[Strawbale] re. Re: PEX, Concrete Slab, Fear of Death (by contractor)(Speireag Alden) (Speireag Alden)(Speireag Alden)(Speireag Alden)
Speireag Alden
speireag at gmail.com
Wed Jan 9 10:54:55 CST 2008
On 2008, Jan 07, at 13:39, MKL wrote:
> Just a guess the order of strata would be planet,
> sealed vapour barrier (6-10 mil Poly or similar), 2"
> -3" XPS foam board, 3/4" washed gravel 2 inches thick,
> 10 inches of top soil mixed with Type S lime in ratio
> of 5 parts soil to one part lime, top finished and
> sealed with non VOC expiring oils? The pex tubing
> being at 5" up or down from top of earthen mass? (in
> the middle?)
Planet, 6-mil poly (not well-sealed, because I didn't understand
the importance at the time), 4 inches of XPS, 3/4 gravel about 6
inches thick, a layer of 8-inch block (Kachadorian-type floor, later
sealed up; bad decision), four inches of local clay mixed 50% with
local sand, topped with three coats of citrus-solvent, heavy-metal-
free linseed oil.
The PEX is two to four inches down in the earthen layer, laid on
top of the blocks.
> Heres a question then… Lets say you are 20 years
> old know all you do at this point and plan to live in
> the house all your life would you still install R-20 ?

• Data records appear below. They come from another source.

/-! Frames and the bridge. -/

/-- A TLP at a port that is off, at one whose bridge blocks it, and at one that a failed ECRC takes into DPC. -/
theorem wit_FramesAreAdmitted_checks : let t : Tlp := { kind := .memWrite, addr := 4096, rid := 0x500, ecrc := 2 }
    let a (q : Port) : State := advance 0 (p1 q)
    let c := portUncorrectable 1 19 (a { up := true, ecrcCheck := true, dpcEnable := true })
    pciePort (advance 0 live) 3 = false ∧ acsViolates (a { up := true, acs := 1 }) 1 t = true ∧
      acsViolates (a { up := true }) 1 t = false ∧ pciePort (a {}) 1 = true ∧ (c.port 1).dpcTriggered = true ∧
      (c.port 0).dpcTriggered = false ∧ ((a { up := true, dpcTriggered := true }).port 1).dpcTriggered = true := by decide +kernel
theorem wit_FramesAreAdmitted_kinds : let held : State := holding [aFrame 1 .waiting]
    portEn live 127 = false ∧ portEn live 1 = true ∧ portSpoke live 1 = none ∧ live.errs.c4 = false ∧
      bridgeTakes (.message .pmeToAck) = true ∧ streamWaits held 0 0 = true ∧ streamWaits live 0 0 = false ∧
      bridgeTakes .memRead = false := by decide +kernel
/-- Waiting frames: refused under a new epoch, fenced, without a route, for the bridge, and held by an earlier one. -/
theorem wit_FramesAreAdmitted_waits : let a (fs : List Frame) (f : State → State) : State := advance 0 (f (holding fs))
    let w := { aFrame 1 .waiting with stamp := 100 * oneSec }
    let far := { w with dstDev := 5, dstPort := 4, outPort := 10 }
    let cut (s : State) : State := { s with spokes.spoke := [] }
    (let b := relookup w (a [w] (fun s => { s with conf.epoch := 1 })); w.epochStaged ≠ (1 : Nat) ∧ findFrame b 1 = none) ∧
      (let b := a [w] (fun s => { s with bridge.fences := [(3, 0, 1)] }); fencedNow b (reroute b w) = true) ∧
      (let b := a [far] cut; fencedNow b (reroute b far) = false ∧ pathDead b (reroute b far) = true) ∧
      (let f := { w with ends := some .bridge }; let b := a [f] id; pathDead b (reroute b f) = false ∧ holdOf b (reroute b f) = .ready) ∧
      (let g := { w with fid := 2 }; let b := a [w, g] id; findFrame b 2 = some g ∧ holdOf b (reroute b g) ≠ .ready) ∧
      findFrame live 1 = none := by decide +kernel
/-- Of two frames from one attachment the first one sends its cells; of two attachments the one with the higher service is admitted first. -/
theorem wit_FramesAreAdmitted_turns : let f := aFrame 1 .staged
    let g := { aFrame 2 .staged with att := 3, svc := 7 }
    let a (fs : List Frame) : State := advance 0 { holding fs with ft.count := 4096 }
    let turn (fs : List Frame) : Option Nat := (admitFirst (a fs) ((servedNow (a fs) (portStation (a fs) 1)).filter fun g => g.place == .staged)).map (·.fid)
    turn [f] = some 1 ∧ turn [f, { f with fid := 2 }] = some 1 ∧ turn [f, g] = some 2 ∧ age (a [f]) f < ms ∧ f.att < 21 := by decide +kernel
/-- Assembled frames that leave here: too long for the port, blocked, denied by the guard, and completions. -/
theorem wit_FramesAreAdmitted_leaving : let f := { aFrame 1 .bank with tlp := { (aFrame 1 .bank).tlp with addr := 4096 } }
    let a (q : Port) : State := advance 0 { p1 q with hub.frames := [f] }
    let opened : State := { a { up := true } with conf.entries := cfgPut small (recd 0x20 1 64 [(127, 127, 1), (122, 117, 52), (108, 105, 15)]) }
    leavesHere (a { up := true }) f = true ∧ portClosed (a { up := true }) f.dstPort = none ∧
      ((a { up := true, mps := 32 }).port 1).mps < f.tlp.payload ∧ f.tlp.payload ≤ ((a { up := true }).port 1).mps ∧
      (guardFrame (a { up := true }) { f with sub := 4 }).isSome = true ∧ guardFrame opened f = none ∧
      ((a { up := true, atomicBlock := true }).port 1).atomicBlock = true ∧ f.place = .bank ∧
      aFrame 1 .queued ≠ aFrame 1 .bank := by decide +kernel
/-- A RED hit; a queue beyond its share of the shared region; and a full bank with and without frames to push out. -/
theorem wit_FramesAreAdmitted_full : let big (svc : Nat) : Frame := { aFrame 2 .queued with rcv := true, svc := svc, region := .shared, tlp := { (aFrame 1 .queued).tlp with frameBytes := 64 * 45056 } }
    let s (fs : List Frame) : State := { holding fs with conf.entries := (banked 0 0 [recd 0x39 0 0 []]).conf.entries }
    let q := qOf (aFrame 1 .staged)
    redHit (s []) 1 q 0 (updatedAvg (s []) 1 q) = true ∧ sharedSize (s []) (portStation (s []) 1) = 45056 ∧
      cellsOf ((seenFrames (s [big 1]) 0).filter fun g => g.region == .shared) = 45056 ∧
      (pushoutVictims (s [big 0]) 0 1 2).map (·.fid) = [2] ∧ pushoutVictims (s [big 1]) 0 1 2 = [] ∧
      ¬ (0 + 2) * 64 ≤ 2 ^ rf ((banked 0 0 []).cfg 0x28 1 q) 27 24 * 15 := by decide +kernel
theorem wit_SelectionAndDeparture_otherwise : let f := { aFrame 1 .queued with stamp := 0 }
    let a := advance 0 { served 0 with ft.count := ms }
    let n : State := { served 0 with conf.epoch := 1 }
    ms ≤ age a f ∧
      (let g := { f with sub := 4 }; leavesHere n g && !g.test && g.epochGuard != n.conf.epoch && (guardFrame n g).isSome) = true ∧
      age n f < ms ∧ leavesHere n { f with srcDev := 5 } = true ∧ f.rcv = false ∧ f.tlp.kind = .memWrite ∧
      (advance 0 { live with errs.c4 := true }).errs.c4 = true ∧ findFrame live 1 = none ∧ ({ f with test := true } : Frame).test = true ∧
      f.place ≠ .sending := by decide +kernel
/-- Entries before their time, a completion too long for its port, and one that no entry has. -/
theorem wit_Bridge_otherwise : let e := anEntry none true
    let q := anEntry none false
    let a (e : TagEntry) : State := advance 0 { live with bridge.tags := [(65535, e)] }
    let key (s : State) (isLive : Bool) : Option (Nat × TagEntry) := s.bridge.tags.find? fun x => x.2.live == isLive && (x.2.asPart == 3 && x.2.asRid == 256 && x.2.wireTag == 9)
    let tr := { aTracker true with issued := 100 * oneSec - 8 * ms + 1 }
    live.now < ({ e with issued := 99 * oneSec + 1 } : TagEntry).issued + e.timeout ∧
      live.now < ({ q with freeAt := 100 * oneSec + 1 } : TagEntry).freeAt ∧ tfind live.bridge.tags 65535 = none ∧
      tfind live.bridge.trackers 32767 = none ∧ live.now < tr.issued + 8 * ms ∧
      live.now < ({ aTracker false with freeAt := 100 * oneSec + 1 } : Tracker).freeAt ∧ streamOf (.completion .sc) = 2 ∧
      streamOf .memRead ≠ 2 ∧ key (a e) true = some (65535, e) ∧ key (a q) true = none ∧ key (a q) false = some (65535, q) ∧ e.func = none ∧
      ((a e).port 0).mps < 256 ∧ ¬ ((a e).port 0).mps < 64 ∧ 64 < ({ e with remaining := 128 } : TagEntry).remaining ∧ e.remaining ≤ 64 ∧
      TlpKind.completion .ur ≠ .completion .sc := by decide +kernel
theorem wit_Bridge_answers : let r : AckRec := { dstDev := 5, dstPort := 4, srcPort := 0, svc := 1, seq := 9, nak := false, cause := 0, farTime := 0 }
    let s (isLive : Bool) : State := { live with bridge.trackers := [(32767, aTracker isLive)] }
    (s true).bridge.trackers.find? (fun x => x.2.live && answers r x.2) = some (32767, aTracker true) ∧
      tfind (s true).bridge.trackers 32767 = some (aTracker true) ∧
      (s false).bridge.trackers.find? (fun x => x.2.live && answers r x.2) = none ∧
      partHome (advance 0 visiting) 9 ≠ (advance 0 visiting).dev ∧ findEpisode live 0 63 63 127 = none ∧
      (let e : Episode := ⟨0, 63, 63, 127, 1, 100 * oneSec, {}, true⟩; closable { live with bridge.episodes := [e] } e = false) := by decide +kernel
/-- A grant that waits for the other semaphore; a yield of one that holds both, one or none; the last waiter, and a release that owns nothing. -/
theorem wit_PortSemaphores_otherwise : let a (q : LockSeq) : State := advance 0 { live with bridge.seqs := [q] }
    let h (i t : Bool) : LockSeq := { aSeq false with heldIngress := i, heldTarget := t }
    let m (x : Sem) : Sem := (advance 0 { live with bridge.sems := [(127, x)] }).sem 127
    let left (x : Sem) := (m x).waiters.filter fun w => !(w.2.1 == 5 && w.2.2 == 3)
    (∀ i : Bool, ∀ t : Bool, findSeq (a (h i t)) 0 = some (h i t) ∧ (h i t).locked = false) ∧ findSeq live 0 = none ∧
      (a (h false false)).bridge.seqs = [h false false] ∧ (h true false).targetDev ≠ live.dev ∧
      ({ aSeq false with targetDev := 0 } : LockSeq).targetPort ≠ (0 : Nat) ∧ left { owner := some (7, 5, 3) } = [] ∧
      (m { owner := some (7, 5, 3) }).owner = some (7, 5, 3) ∧ (m { owner := some (7, 6, 3) }).owner ≠ some (7, 5, 3) ∧
      (m { waiters := [(8, 6, 0)] }).owner = none ∧ (m { waiters := [(8, 6, 0)] }).waiters = (8, 6, 0) :: [] ∧ (m {}).waiters = [] ∧
      older (6, live.dev, 0) (7, live.dev, 3) = true ∧ (7, live.dev, 3).2.1 = live.dev ∧ portEn live 127 = false := by decide +kernel
/-- A locked read that finds its way to P1, one that finds none, and one while a sequence is open. -/
theorem wit_PortSemaphores_arrival : let q : Port := { up := true, memEnable := true, memLimit := 8191 }
    let t : Tlp := { kind := .memReadLocked, addr := 4096, len := 64, rid := 256 }
    let goes (s : State) (t : Tlp) : Option (Nat × Nat) := match lookup s (.pcie 0) t with
      | .go d p _ _ => some (d, p)
      | _ => none
    pciePort (advance 0 (p1 q)) 0 = true ∧ ((advance 0 (p1 q)).port 0).ecrcCheck = false ∧ t.ecrc ≠ 2 ∧
      acsViolates (advance 0 (p1 q)) 0 t = false ∧ goes (advance 0 (p1 q)) t = some (0, 1) ∧
      goes (advance 0 (p1 q)) { t with addr := 8192 } = none ∧ findSeq (advance 0 (p1 q)) 0 = none ∧
      findSeq (advance 0 { p1 q with bridge.seqs := [aSeq false] }) 0 ≠ none ∧
      ((received 0 t (advance 0 (p1 q))).hub.frames.any fun f => decide ((advance 0 (p1 q)).hub.nextFid ≤ f.fid) && f.srcPort == 0) = true := by decide +kernel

Probably. But remember that I'm experimenting in this phase
with an earth-coupled house, so I expect to be using solar heat to
warm the earth under that R-20. So if things work, the temperature
differential across that R-20 will be less than it is in most
situations.
If I weren't going to do this earth-coupling experiment, I think
I'd go to R-30 as a minimum. After all, I've probably got about R-35
in the walls, and I've got R-56 to R-60 in the roof.
> which evac tube collector did you choose and why ?
Apricus tubes. I got a good deal on them, so that they were
price-competitive with a flat-plate collector of roughly equivalent
output.
We'll see if I was right. Locally, two experienced builders
have had a lot of trouble with Thermomax tubes, so I avoided those.
The local solar installer likes Sunda tubes, and it did seem to me
that the design of their seal was mechanically better, better able to
accommodate differential expansion of different materials.
> Got it, and the hot tap water once used could return
> still hot through the storage tank before going off to
> a septic system or similar or even to a "cooling off"
> holding tank buried below a greenhouse (before it
> flows out to a sump in the garden below the frost
> line). Or to a metal tank in the space as a sort of
> radiator.
It will flow out a long drain pipe which runs through the
greenhouse. I'm not planning on installing a GFX.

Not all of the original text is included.